Contract Kit includes several pre-built provider packages that implement common ports:
import { createNextServer } from "@contract-kit/next";
import { drizzleTursoProvider } from "@contract-kit/provider-drizzle-turso";
import { redisProvider } from "@contract-kit/provider-redis";
import { resendMailProvider } from "@contract-kit/provider-mail-resend";

export const server = await createNextServer({
  ports: {},
  providers: [
    drizzleTursoProvider,
    redisProvider,
    resendMailProvider,
  ],
  providerEnv: process.env,
  createContext: async ({ ports }) => ({
    // Providers automatically wire up ports
    db: ports.db,
    cache: ports.cache,
    mailer: ports.mailer,
  }),
  onUnhandledError: () => ({ status: 500, body: { message: "Error" } }),
});
See Providers for available provider packages.

API Reference

definePorts(ports)

A typed identity function that captures the shape of your ports object.
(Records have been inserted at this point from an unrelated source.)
-- ==== Sys2Proof/Tests/Slice0.lean ====
section
/-! SUPPORT. The package's own tests: ill-formed terms refused, command words written out from the spec's
encoding, one step of every operation against 95_test_vectors.md, and a witness for every statement that
has hypotheses. Expected values are the spec's; each test names its vector. -/

namespace Sys2Proof.Tests

open Sys2Proof Sys2Proof.Machine

/-! ## Ill-formed terms are refused -/

theorem test_wf_map_keys_must_rise : (SparseMap.mk [(1, 5), (1, 6)] none none).wf = false := by decide
theorem test_wf_map_keys_order : (SparseMap.mk [(2, 5), (1, 6)] none none).wf = false := by decide
theorem test_wf_negative_size : (SparseMap.mk [] none (some (-1))).wf = false := by decide
theorem test_wf_deser_size_on_register_bank :
    (Instr.wsDeser .gpr ⟨[], none, some 8⟩).wf = false := by decide
theorem test_wf_deser_bad_map : (Instr.wsDeser .mem ⟨[(1, 0), (0, 0)], none, none⟩).wf = false := by decide
theorem test_wf_snapshot_size_on_arm :
    (Snapshot.mk (some ⟨[], none, some 8⟩) none none none).wf = false := by decide
theorem test_wf_snapshot_size_on_neon :
    (Snapshot.mk none none (some ⟨[], none, some 8⟩) none).wf = false := by decide
theorem test_wf_snapshot_size_on_spec :
    (Snapshot.mk none none none (some ⟨[], none, some 8⟩)).wf = false := by decide
theorem test_wf_restore_bad_memory :
    (Instr.msRest ⟨none, some ⟨[], none, some (-1)⟩, none, none⟩).wf = false := by decide
theorem test_wf_expr_out_of_scope : (Expr.add (.lit 1) (.tmp 0)).scoped 0 = false := by decide
theorem test_wf_cond_out_of_scope : (Cond.answerIs 2 .none).scoped 2 = false := by decide
theorem test_wf_action_operand : (Action.wf 1 { op := .pcGet, a := some (.tmp 1) }) = false := by decide
theorem test_wf_action_data : (Action.wf 0 { op := .pcGet, d := some (.tmp 0) }) = false := by decide
theorem test_wf_action_payload : (Action.wf 1 { op := .msRest .empty, p := some 1 }) = false := by decide
theorem test_wf_action_ill_formed_operation : 
    (Action.wf 0 { op := .wsDeser .gpr ⟨[], none, some 8⟩ }) = false := by decide
theorem test_wf_effect_issues_no_command : (Effect.act { op := .rstm } .done).wf 0 = false := by decide
theorem test_wf_effect_branch :
    (Effect.branch (.eq (.tmp 0) (.lit 0)) .done .done).wf 0 = false := by decide
theorem test_wf_instruction : (CpuInstr.valid (.act { op := .step } .done) false).wf = false := by decide
theorem test_wf_program : programWf [.error "m" [], .valid (.act { op := .runbp } .done) true] = false := by
  decide
/-- Well-formed terms are admitted too. -/
theorem test_wf_admits :
    ((Instr.wsSetoff .vec 0).wf && (Instr.wsDeser .mem ⟨[(-1, 3), (4, 0)], some (-1), some 9⟩).wf &&
      programWf [.valid (.act { op := .pcGet } (.act { op := .wsSet .gpr 0 0 true, d := some (.tmp 0) } .done))
        true]) = true := by decide

/-! ## Command words

Each word is `op<<26 | b<<24 | n<<23 | m<<22 | c<<21 | w<<15 | e<<8 | r` (30_encoding.md R77), written out in
95_test_vectors.md for the vector named. -/

/-- `d` decodes to `i`. -/
def decodes (cmd a : Word) (d : BitVec 128) (i : Instr) : Bool :=
  match decode ⟨cmd, a, d, .empty⟩ with
  | .ok j => decide (j = i)
  | .error _ => false

/-- The word is refused for this reason. -/
def refuses (cmd : Word) (e : DecodeError) : Bool :=
  match decode (bareRequest cmd) with
  | .ok _ => false
  | .error e' => decide (e' = e)

/-- W1. -/
theorem test_decode_wsGet : decodes 0x04000000 15 0 (.wsGet .gpr 15) = true := by decide
/-- W8: `b = 1`, `n = 1`. -/
theorem test_decode_wsSet : decodes 0x09800000 2 1 (.wsSet .status 2 1 true) = true := by decide
/-- W11. -/
theorem test_decode_wsClear : decodes 0x0C800000 0 0 (.wsClear .gpr true) = true := by decide
/-- E6. -/
theorem test_decode_wsSetoff : decodes 0x12000000 10 0 (.wsSetoff .vec 10) = true := by decide
/-- W13. -/
theorem test_decode_wsSer : decodes 0x14000000 0 0 (.wsSer .gpr) = true := by decide
/-- W16's word; the payload is the bus `P`. -/
theorem test_decode_wsDeser :
    (decode ⟨0x1B000000, 0, 0, { map := ⟨[(40, 1)], some 40, some 4⟩, snapshot := .empty }⟩).toOption =
      some (.wsDeser .mem ⟨[(40, 1)], some 40, some 4⟩) := by decide
/-- W19. -/
theorem test_decode_wsRecv : decodes 0x1C000010 3 9 (.wsRecv .gpr 16 3 9) = true := by decide
/-- V11. -/
theorem test_decode_vGetq : decodes 0x20000001 0 0 (.vGetq 1) = true := by decide
/-- V10. -/
theorem test_decode_vSetq : decodes 0x24800001 0 0x0F0E0D0C0B0A09080706050403020100
    (.vSetq 1 0x0F0E0D0C0B0A09080706050403020100 true) = true := by decide
/-- V11. -/
theorem test_decode_vGetd : decodes 0x28000003 0 0 (.vGetd 3) = true := by decide
/-- V14. -/
theorem test_decode_vSetd : decodes 0x2C80001F 0 0x0000000100000002
    (.vSetd 31 0x0000000100000002 true) = true := by decide
/-- E18, E10: the largest fields, and a width the operation itself faults. -/
theorem test_decode_vGete : (decodes 0x3020FF0F 0 0 (.vGete .quad 1 15 127) &&
    decodes 0x30308000 0 0 (.vGete .quad 33 0 0)) = true := by decide
/-- V1, V8. -/
theorem test_decode_vSete : (decodes 0x34240501 0 0x7F (.vSete .quad 8 1 5 0x7F) &&
    decodes 0x34080305 0 0x1BEEF (.vSete .double 16 5 3 0x1BEEF)) = true := by decide
/-- M2. -/
theorem test_decode_mRdw : decodes 0x40000000 1 0 (.mRdw 1) = true := by decide
/-- M7. -/
theorem test_decode_mWrw : decodes 0x44000000 1 0x11223344 (.mWrw 1 0x11223344) = true := by decide
/-- M10. -/
theorem test_decode_mRdv : decodes 0x48080000 3 0 (.mRdv 16 3) = true := by decide
/-- E17. -/
theorem test_decode_mWrv : decodes 0x4C108000 0 5 (.mWrv 33 0 5) = true := by decide
/-- E13, M22. -/
theorem test_decode_mResize : (decodes 0x50C00000 2 0 (.mResize 2 true true) &&
    decodes 0x50000000 64 0 (.mResize 64 false false)) = true := by decide
/-- M25. -/
theorem test_decode_mSetoff : decodes 0x54800000 256 0 (.mSetoff 256 true false) = true := by decide
/-- P1. -/
theorem test_decode_pcGet : decodes 0x60000000 0 0 .pcGet = true := by decide
/-- P2. -/
theorem test_decode_pcSet : decodes 0x64000000 0x20 0 (.pcSet 0x20) = true := by decide
/-- P4. -/
theorem test_decode_pcAdv : decodes 0x68000000 0 0 .pcAdv = true := by decide
/-- P7. -/
theorem test_decode_msSnap : decodes 0x6C000000 0 0 .msSnap = true := by decide
/-- P9's word; the payload is the bus `P`. -/
theorem test_decode_msRest :
    (decode ⟨0x70000000, 0, 0,
      { map := .empty, snapshot := { Snapshot.empty with arm := some ⟨[(0, 7)], none, none⟩ } }⟩).toOption =
      some (.msRest { Snapshot.empty with arm := some ⟨[(0, 7)], none, none⟩ }) := by decide
/-- E15. -/
theorem test_decode_msHilite : decodes 0x77000000 4 7 (.msHilite .mem 4 7) = true := by decide
/-- E4. -/
theorem test_decode_step : decodes 0x80000000 0 0 .step = true := by decide
/-- C4. -/
theorem test_decode_runbp : decodes 0x84000000 0 0 .runbp = true := by decide
/-- C1. -/
theorem test_decode_runend : decodes 0x88000000 0 0 .runend = true := by decide
/-- C16. -/
theorem test_decode_rstx : decodes 0x8C000000 0 0 .rstx = true := by decide
/-- C17. -/
theorem test_decode_rstm : decodes 0x90000000 0 0 .rstm = true := by decide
Pass actual adapter instances, not type assertions.
// Create your adapter instances first
const dbAdapter: DbAdapter = createDbAdapter();
const mailerAdapter: MailerAdapter = createMailerAdapter();

const ports = definePorts({
  db: dbAdapter,
  mailer: mailerAdapter,
});

// Export the type for use elsewhere
export type AppPorts = typeof ports;

PortsContext<P>

A type helper for context objects that carry ports.
interface AppCtx extends PortsContext<AppPorts> {
  // Additional context properties
  user: User | null;
}

// Equivalent to:
interface AppCtx {
  ports: AppPorts;
  user: User | null;
}

Benefits

  1. Dependency Inversion - Your application code depends on abstractions (ports), not implementations (adapters)
  2. Testability - Easily swap real adapters for test doubles
  3. Flexibility - Change implementations without touching business logic
  4. Type Safety - Full TypeScript support for all port interfaces
  5. Clean Architecture - Clear separation between application logic and infrastructure

Common Patterns

Environment-Based Adapters

// lib/adapters.ts
import { createMemoryDbAdapter } from "@/adapters/db/memory";
import { prismaDbAdapter } from "@/adapters/db/prisma";

export function createDbAdapter() {
  if (process.env.NODE_ENV === "test") {
    return createMemoryDbAdapter();
  }
  return prismaDbAdapter;
}

Composite Adapters

// adapters/db/composite.ts
export function createCompositeDbAdapter(
  primary: DbAdapter,
  fallback: DbAdapter
): DbAdapter {
  return {
    todos: {
      findById: async (id) => {
        try {
          return await primary.todos.findById(id);
        } catch {
          return await fallback.todos.findById(id);
        }
      },
      // ... other methods
    },
  };
}

Caching Decorator

// adapters/db/cached.ts
export function withCache(
  db: DbAdapter,
  cache: CacheAdapter
): DbAdapter {
  return {
    todos: {
      findById: async (id) => {
        const cached = await cache.get<Todo>(`todo:${id}`);
        if (cached) return cached;
        
        const todo = await db.todos.findById(id);
        if (todo) {
          await cache.set(`todo:${id}`, todo, 3600);
        }
        return todo;
      },
      // ... other methods
    },
  };
}

Best Practices

Define only the operations your application needs. Don’t expose the entire database or service API.
Create factory functions for adapters that need configuration or initialization.
Create simple in-memory implementations for fast, reliable unit tests.
Separate database, cache, email, etc. into different port interfaces for clear boundaries.